Shared GPU Environment: This machine may be used by multiple users simultaneously. Before running GPU-intensive training:

Check GPU memory availability with nvidia-smi
Wait for sufficient VRAM and low GPU utilization if needed
Consider stopping other processes if you have permission
If CUDA OOM errors occur, wait and retry when GPU is less busy

Verification Checklist

1. Structure Verification

Check that the example directory contains all required files:

# Navigate to example directory
cd examples/<capability>/<task>/<framework>/

# Expected structure:
# .
# ├── example.yaml        # Required: CVL metadata
# ├── Dockerfile          # Required: Container definition
# ├── build.sh            # Required: Build script
# ├── train.sh            # Required: Training script
# ├── train.py            # Required: Training code
# ├── README.md           # Recommended: Documentation
# ├── requirements.txt    # Optional: Python dependencies
# ├── data/               # Optional: Data directory
# └── outputs/            # Created at runtime

Key files to check:

example.yaml - Must have: name, capability, stability, presets (build, train)
Dockerfile - Should copy necessary files and install dependencies
build.sh - Must set SCRIPT_DIR and call docker build
train.sh - Must mount volumes correctly, pass environment variables, and forward CUDA_VISIBLE_DEVICES to the container (use ${CUDA_VISIBLE_DEVICES:+--env "CUDA_VISIBLE_DEVICES=$CUDA_VISIBLE_DEVICES"} so it's only set when the host has it set)
.gitignore - Must cover all runtime artifacts (weights, checkpoints, results). Note: CVL_OUTPUTS maps to the workspace root (the example dir itself), NOT outputs/, so files like *.pt, result.txt etc. will land in the example directory directly. Verify with git status after a test run.

2. Build Verification

# Option 1: Build using script directly
./build.sh

# Option 2: Build using CVL CLI (recommended)
cvl run <example-name> build

# Verify image was created
docker images | grep <example-name>

# Expected: Image appears with recent timestamp

What to check:

Build completes without errors (both methods)
All dependencies install successfully
Image size is reasonable (check for unnecessary files)
cvl info <example-name> shows correct metadata

3. Training Verification

Start training and monitor for proper initialization:

# Option 1: Run training using script directly
./train.sh

# Option 2: Run training using CVL CLI (recommended)
cvl run <example-name> train

# With custom parameters (if supported)
BATCH_SIZE=2 NUM_EPOCHS=1 ./train.sh

Immediate checks (first 30-60 seconds):

Container starts without errors
Dataset loads successfully
Model initializes (check GPU memory with nvidia-smi)
Training loop begins (first batch processes)
Logs are being written

4. Metrics Verification

Monitor metrics appropriate to the task type:

Generative Tasks (LLM, Text Generation, Image Generation)
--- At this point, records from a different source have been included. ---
/-- The fields of SP, part 0. -/
def fieldsSP0 : List Field :=
  [Reg.SP_CFG.WIDTH, Reg.SP_CFG.SPARES, Reg.SP_GEOM.GROUPS, Reg.SP_GEOM.LIVE, Reg.SP_GEOM.HOTSPARE,
   Reg.SP_SJSEQLO.SEQ, Reg.SP_SJSEQHI.SEQ, Reg.SP_REBCFG.MAXGRP, Reg.SP_REBSTAT.DEGRADED,
   Reg.SP_REBSTAT.REBUILDING, Reg.SP_REBSTAT.WAITING, Reg.SP_REBSTAT.DISSOLVING, Reg.SP_SUBSEL.INDEX,
   Reg.SP_SUBDATA0.FROM, Reg.SP_SUBDATA0.TO, Reg.SP_SUBDATA1.GROUP, Reg.SP_SUBDATA1.STATE,
   Reg.SP_SUBDATA1.NEXTROW, Reg.SP_RECON.UNITS, Reg.SP_RECON.TWOMISS, Reg.SP_LOSTCNT.POSITIONS,
   Reg.SP_LOSTCNT.REPAIRED, Reg.SP_DIEOUT.DIE, Reg.SP_DIEOUT.KEY, Reg.SP_ERR.SJCOPY, Reg.SP_ERR.SJLOST,
   Reg.SP_ERR.NOSPARE, Reg.SP_ERR.THREEMISS, Reg.SP_ERR.SPAREFAIL, Reg.SP_ERR.DISSOLVED, Reg.SP_ERR.DIEOUT,
   Reg.SP_ERR.ORPHAN]

/-- The fields of SP. -/
def fieldsSP : List Field := fieldsSP0

/-! The DC block (chapter 9 (with EC_*)). -/

def Reg.DC_CFG.SHAPEPOL : Field := ⟨0xb8000, 0, 1, .rw, .locked, 0x1, 0, 1⟩
def Reg.DC_LANES.CACT : Field := ⟨0xb8004, 0, 5, .ro, .live, 0x18, 0, 31⟩
def Reg.DC_LANES.CSPARE : Field := ⟨0xb8004, 5, 2, .ro, .live, 0x2, 0, 3⟩
def Reg.DC_LANES.DACT : Field := ⟨0xb8004, 8, 5, .ro, .live, 0x1a, 0, 31⟩
def Reg.DC_RAWCNT.COUNT : Field := ⟨0xb8008, 0, 32, .ro, .live, 0x0, 0, 4294967295⟩
def Reg.DC_SAVED.GRANULES : Field := ⟨0xb800c, 0, 32, .ro, .live, 0x0, 0, 4294967295⟩
def Reg.DC_PIERR.GUARD : Field := ⟨0xb8010, 0, 16, .ro, .live, 0x0, 0, 65535⟩
def Reg.DC_PIERR.APP : Field := ⟨0xb8010, 16, 8, .ro, .live, 0x0, 0, 255⟩
def Reg.DC_PIERR.REF : Field := ⟨0xb8010, 24, 8, .ro, .live, 0x0, 0, 255⟩
def Reg.DC_FMTERR.COUNT : Field := ⟨0xb8014, 0, 16, .ro, .live, 0x0, 0, 65535⟩
def Reg.DC_FMTERR.UNREC : Field := ⟨0xb8014, 16, 16, .ro, .live, 0x0, 0, 65535⟩
def Reg.DC_KEYS.USED : Field := ⟨0xb8018, 0, 11, .ro, .live, 0x0, 0, 2047⟩
def Reg.DC_ERR.FMT : Field := ⟨0xb801c, 0, 1, .w1c, .live, 0x0, 0, 1⟩
def Reg.DC_ERR.UNWRAP : Field := ⟨0xb801c, 1, 1, .w1c, .live, 0x0, 0, 1⟩
def Reg.DC_ERR.CEKEY : Field := ⟨0xb801c, 2, 1, .w1c, .live, 0x0, 0, 1⟩
def Reg.EC_CFG.HITER : Field := ⟨0xb8100, 0, 5, .rw, .locked, 0x10, 8, 16⟩
def Reg.EC_CFG.SITER : Field := ⟨0xb8100, 8, 6, .rw, .live, 0x20, 8, 63⟩
def Reg.EC_CFG.SRETRY : Field := ⟨0xb8100, 16, 2, .rw, .live, 0x3, 1, 3⟩
def Reg.EC_ENG.ACTIVE : Field := ⟨0xb8104, 0, 6, .ro, .live, 0x2c, 0, 63⟩
def Reg.EC_ENG.SPARE : Field := ⟨0xb8104, 6, 3, .ro, .live, 0x4, 0, 7⟩
def Reg.EC_CAP.HCAP : Field := ⟨0xb8108, 0, 10, .ro, .live, 0x78, 0, 1023⟩
def Reg.EC_HARD.FAIL : Field := ⟨0xb810c, 0, 32, .ro, .live, 0x0, 0, 4294967295⟩
def Reg.EC_SOFT.OK : Field := ⟨0xb8110, 0, 16, .ro, .live, 0x0, 0, 65535⟩
def Reg.EC_SOFT.FAIL : Field := ⟨0xb8110, 16, 16, .ro, .live, 0x0, 0, 65535⟩
def Reg.EC_MAXCORR.MAX : Field := ⟨0xb8114, 0, 10, .ro, .live, 0x0, 0, 1023⟩
def Reg.EC_MAXCORR.CLR : Field := ⟨0xb8114, 31, 1, .w1s, .live, 0x0, 0, 1⟩
def Reg.EC_HSEL.ROW : Field := ⟨0xb8118, 0, 5, .rw, .live, 0x0, 0, 29⟩
def Reg.EC_HSEL.COL : Field := ⟨0xb8118, 8, 9, .rw, .live, 0x0, 0, 289⟩
def Reg.EC_HDATA.SHIFT : Field := ⟨0xb811c, 0, 7, .ro, .live, 0x0, 0, 127⟩
def Reg.EC_HDATA.NONZERO : Field := ⟨0xb811c, 7, 1, .ro, .live, 0x0, 0, 1⟩

/-- The fields of DC, part 0. -/
def fieldsDC0 : List Field :=
  [Reg.DC_CFG.SHAPEPOL, Reg.DC_LANES.CACT, Reg.DC_LANES.CSPARE, Reg.DC_LANES.DACT, Reg.DC_RAWCNT.COUNT,
   Reg.DC_SAVED.GRANULES, Reg.DC_PIERR.GUARD, Reg.DC_PIERR.APP, Reg.DC_PIERR.REF, Reg.DC_FMTERR.COUNT,
   Reg.DC_FMTERR.UNREC, Reg.DC_KEYS.USED, Reg.DC_ERR.FMT, Reg.DC_ERR.UNWRAP, Reg.DC_ERR.CEKEY, Reg.EC_CFG.HITER,
   Reg.EC_CFG.SITER, Reg.EC_CFG.SRETRY, Reg.EC_ENG.ACTIVE, Reg.EC_ENG.SPARE, Reg.EC_CAP.HCAP, Reg.EC_HARD.FAIL,
   Reg.EC_SOFT.OK, Reg.EC_SOFT.FAIL, Reg.EC_MAXCORR.MAX, Reg.EC_MAXCORR.CLR, Reg.EC_HSEL.ROW, Reg.EC_HSEL.COL,
   Reg.EC_HDATA.SHIFT, Reg.EC_HDATA.NONZERO]

/-- The fields of DC. -/
def fieldsDC : List Field := fieldsDC0

/-! The CS block (chapter 10). -/

def Reg.CS_CFG.MODE : Field := ⟨0xc0000, 0, 2, .rw, .locked, 0x2, 0, 2⟩
def Reg.CS_CFG.RATE : Field := ⟨0xc0000, 2, 3, .rw, .locked, 0x6, 0, 6⟩
def Reg.CS_CFG.BUF : Field := ⟨0xc0000, 5, 1, .rw, .locked, 0x1, 0, 1⟩
def Reg.CS_TRAIN.PERIOD : Field := ⟨0xc0004, 0, 8, .rw, .live, 0xa, 1, 255⟩
def Reg.CS_TRAIN.TDELTA : Field := ⟨0xc0004, 8, 4, .rw, .live, 0xa, 2, 15⟩
def Reg.CS_CHOK0.OK : Field := ⟨0xc0008, 0, 32, .ro, .live, 0x0, 0, 4294967295⟩
def Reg.CS_CHOK1.OK : Field := ⟨0xc000c, 0, 32, .ro, .live, 0x0, 0, 4294967295⟩
def Reg.CS_CLSEL.CLUSTER : Field := ⟨0xc0010, 0, 3, .rw, .live, 0x0, 0, 7⟩
def Reg.CS_CLSEL.BANK : Field := ⟨0xc0010, 4, 1, .rw, .live, 0x0, 0, 1⟩
def Reg.CS_CLSTAT.SEQBANK : Field := ⟨0xc0014, 0, 9, .ro, .live, 0x0, 0, 511⟩
def Reg.CS_CLSTAT.SPARE : Field := ⟨0xc0014, 9, 4, .ro, .live, 0x8, 0, 15⟩
def Reg.CS_CLSTAT.FAULTED : Field := ⟨0xc0014, 13, 9, .ro, .live, 0x0, 0, 511⟩
def Reg.CS_CLSTAT.LOCKA : Field := ⟨0xc0014, 22, 1, .ro, .live, 0x0, 0, 1⟩
def Reg.CS_CLSTAT.LOCKB : Field := ⟨0xc0014, 23, 1, .ro, .live, 0x0, 0, 1⟩
def Reg.CS_CHMAP.SEQ : Field := ⟨0xc0018, 0, 32, .ro, .live, 0x76543210, 0, 4294967295⟩
def Reg.CS_PATCHVER.BUILD : Field := ⟨0xc001c, 0, 8, .ro, .live, 0x0, 0, 255⟩
def Reg.CS_PATCHVER.MINOR : Field := ⟨0xc001c, 8, 8, .ro, .live, 0x0, 0, 255⟩
def Reg.CS_PATCHVER.MAJOR : Field := ⟨0xc001c, 16, 4, .ro, .live, 0x0, 0, 15⟩
def Reg.CS_PATCHVER.SETID : Field := ⟨0xc001c, 20, 12, .ro, .live, 0x0, 0, 4095⟩
def Reg.CS_ROMID.ROMID : Field := ⟨0xc0020, 0, 32, .ro, .live, 0x0, 0, 4294967295⟩
def Reg.CS_MATCHSEL.INDEX : Field := ⟨0xc0024, 0, 6, .rw, .live, 0x0, 0, 63⟩
def Reg.CS_MATCHDATA.ROMADDR : Field := ⟨0xc0028, 0, 15, .ro, .live, 0x0, 0, 32767⟩
def Reg.CS_MATCHDATA.TARGET : Field := ⟨0xc0028, 16, 9, .ro, .live, 0x0, 0, 511⟩
def Reg.CS_MATCHDATA.EN : Field := ⟨0xc0028, 31, 1, .ro, .live, 0x0, 0, 1⟩
def Reg.CS_ACT.BUSY : Field := ⟨0xc002c, 0, 1, .ro, .live, 0x0, 0, 1⟩
def Reg.CS_ACT.CLUSTER : Field := ⟨0xc002c, 1, 3, .ro, .live, 0x0, 0, 7⟩
def Reg.CS_ACT.PHY : Field := ⟨0xc002c, 4, 3, .ro, .live, 0x0, 0, 7⟩
def Reg.CS_ACT.STALL : Field := ⟨0xc002c, 7, 1, .w1c, .live, 0x0, 0, 1⟩
def Reg.CS_ACT.HANDOFFS : Field := ⟨0xc002c, 8, 8, .ro, .live, 0x0, 0, 255⟩
def Reg.CS_TAKEOVER.COUNT : Field := ⟨0xc0030, 0, 8, .ro, .live, 0x0, 0, 255⟩
def Reg.CS_TAKEOVER.LAST : Field := ⟨0xc0030, 8, 16, .ro, .live, 0x0, 0, 65535⟩
def Reg.CS_TAKEOVER.FAILSEQ : Field := ⟨0xc0030, 24, 7, .ro, .live, 0x0, 0, 127⟩
def Reg.CS_REFUSE.NOTERASED : Field := ⟨0xc0034, 0, 16, .ro, .live, 0x0, 0, 65535⟩
def Reg.CS_REFUSE.ORDER : Field := ⟨0xc0034, 16, 16, .ro, .live, 0x0, 0, 65535⟩
def Reg.CS_ERRLOC0.DIE : Field := ⟨0xc0038, 0, 11, .ro, .live, 0x0, 0, 2047⟩
def Reg.CS_ERRLOC0.BLOCK : Field := ⟨0xc0038, 11, 14, .ro, .live, 0x0, 0, 16383⟩
def Reg.CS_ERRLOC1.PAGE : Field := ⟨0xc003c, 0, 11, .ro, .live, 0x0, 0, 2047⟩
def Reg.CS_ERRLOC1.PPTR : Field := ⟨0xc003c, 11, 11, .ro, .live, 0x0, 0, 2047⟩
def Reg.CS_ERR.NOTERASED : Field := ⟨0xc0040, 0, 1, .w1c, .live, 0x0, 0, 1⟩
def Reg.CS_ERR.ORDER : Field := ⟨0xc0040, 1, 1, .w1c, .live, 0x0, 0, 1⟩
def Reg.CS_ERR.MWCHK : Field := ⟨0xc0040, 2, 1, .w1c, .live, 0x0, 0, 1⟩
def Reg.CS_ERR.YIELDTO : Field := ⟨0xc0040, 3, 1, .w1c, .live, 0x0, 0, 1⟩
def Reg.CS_ERR.SEQFAULT : Field := ⟨0xc0040, 4, 1, .w1c, .live, 0x0, 0, 1⟩
def Reg.CS_ERR.PATCHSIG : Field := ⟨0xc0040, 5, 1, .w1c, .live, 0x0, 0, 1⟩
def Reg.CS_ERR.PATCHFMT : Field := ⟨0xc0040, 6, 1, .w1c, .live, 0x0, 0, 1⟩
def Reg.CS_ERR.TRAINFAIL : Field := ⟨0xc0040, 7, 1, .w1c, .live, 0x0, 0, 1⟩
def Reg.CS_ERR.IDCHANGE : Field := ⟨0xc0040, 8, 1, .w1c, .live, 0x0, 0, 1⟩

/-- The fields of CS, part 0. -/
def fieldsCS0 : List Field :=
  [Reg.CS_CFG.MODE, Reg.CS_CFG.RATE, Reg.CS_CFG.BUF, Reg.CS_TRAIN.PERIOD, Reg.CS_TRAIN.TDELTA, Reg.CS_CHOK0.OK,
   Reg.CS_CHOK1.OK, Reg.CS_CLSEL.CLUSTER, Reg.CS_CLSEL.BANK, Reg.CS_CLSTAT.SEQBANK, Reg.CS_CLSTAT.SPARE,
   Reg.CS_CLSTAT.FAULTED, Reg.CS_CLSTAT.LOCKA, Reg.CS_CLSTAT.LOCKB, Reg.CS_CHMAP.SEQ, Reg.CS_PATCHVER.BUILD,
   Reg.CS_PATCHVER.MINOR, Reg.CS_PATCHVER.MAJOR, Reg.CS_PATCHVER.SETID, Reg.CS_ROMID.ROMID,
   Reg.CS_MATCHSEL.INDEX, Reg.CS_MATCHDATA.ROMADDR, Reg.CS_MATCHDATA.TARGET, Reg.CS_MATCHDATA.EN,
   Reg.CS_ACT.BUSY, Reg.CS_ACT.CLUSTER, Reg.CS_ACT.PHY, Reg.CS_ACT.STALL, Reg.CS_ACT.HANDOFFS,
   Reg.CS_TAKEOVER.COUNT, Reg.CS_TAKEOVER.LAST, Reg.CS_TAKEOVER.FAILSEQ, Reg.CS_REFUSE.NOTERASED,
   Reg.CS_REFUSE.ORDER, Reg.CS_ERRLOC0.DIE, Reg.CS_ERRLOC0.BLOCK, Reg.CS_ERRLOC1.PAGE, Reg.CS_ERRLOC1.PPTR,
   Reg.CS_ERR.NOTERASED, Reg.CS_ERR.ORDER]

/-- The fields of CS, part 1. -/
def fieldsCS1 : List Field :=
  [Reg.CS_ERR.MWCHK, Reg.CS_ERR.YIELDTO, Reg.CS_ERR.SEQFAULT, Reg.CS_ERR.PATCHSIG, Reg.CS_ERR.PATCHFMT,
   Reg.CS_ERR.TRAINFAIL, Reg.CS_ERR.IDCHANGE]

/-- The fields of CS. -/
def fieldsCS : List Field := fieldsCS0 ++ fieldsCS1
Primary metric: train/loss (should decrease over time)
Target: Loss consistently decreasing, not NaN/Inf
Typical range: Depends on task (LLM: 2-5 initial, <1 after convergence)
Check for: Gradient explosions, NaN losses

# For LLM/generative models
tail -f logs/train.log | grep -i "loss\|iter\|step"

Classification Tasks (Image, Text, Document)

Primary metrics: train/loss, train/accuracy, val/accuracy
Target: Accuracy increasing, loss decreasing
Typical range: Accuracy 0-100%, converges based on task difficulty
Check for: Overfitting (train acc >> val acc)

# Watch accuracy metrics
tail -f lightning_logs/version_0/metrics.csv
# or for WandB
tail -f logs/train.log | grep -i "accuracy\|acc"

Object Detection Tasks

Primary metrics: train/loss, val/map (mean Average Precision), val/map_50
Target: mAP increasing, loss decreasing
Typical range: mAP 0-100, good models achieve 30-90% depending on dataset
Components: loss_classifier, loss_box_reg, loss_objectness, loss_rpn_box_reg

# Monitor detection metrics
tail -f logs/train.log | grep -i "map\|loss_classifier\|loss_box"

Segmentation Tasks (Semantic, Instance, Panoptic)

Primary metrics: train/loss, val/iou (Intersection over Union), val/pixel_accuracy
Target: IoU increasing (>0.5 is decent, >0.7 is good), loss decreasing
Typical range: IoU 0-1, pixel accuracy 0-100%
Variants: mIoU (mean IoU across classes)
Panoptic-specific: PQ (Panoptic Quality), SQ (Segmentation Quality), RQ (Recognition Quality). PQ = SQ * RQ. Reported separately for "Things" (instances) and "Stuff" (amorphous regions). Pretrained COCO models may start with PQ ~28-30 on tiny subsets.

# Monitor segmentation metrics
tail -f lightning_logs/version_0/metrics.csv | grep -i "iou\|pixel"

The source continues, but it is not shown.